TASK ITEM | Whenever the word "block" turns up in a line of the data below, copy that line.

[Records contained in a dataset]
•••
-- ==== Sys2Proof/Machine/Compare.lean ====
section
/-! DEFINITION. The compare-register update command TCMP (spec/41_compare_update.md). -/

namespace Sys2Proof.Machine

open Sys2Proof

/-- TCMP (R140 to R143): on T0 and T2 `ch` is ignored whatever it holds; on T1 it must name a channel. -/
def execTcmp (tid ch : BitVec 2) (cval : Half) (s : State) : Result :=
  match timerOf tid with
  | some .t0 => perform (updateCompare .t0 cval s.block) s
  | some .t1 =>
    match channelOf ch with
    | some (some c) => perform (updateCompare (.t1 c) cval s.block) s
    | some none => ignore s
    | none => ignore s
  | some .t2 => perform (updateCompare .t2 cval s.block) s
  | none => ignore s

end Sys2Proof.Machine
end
•••
WRITTEN SOLUTION |
  | some .t0 => perform (updateCompare .t0 cval s.block) s
    | some (some c) => perform (updateCompare (.t1 c) cval s.block) s
  | some .t2 => perform (updateCompare .t2 cval s.block) s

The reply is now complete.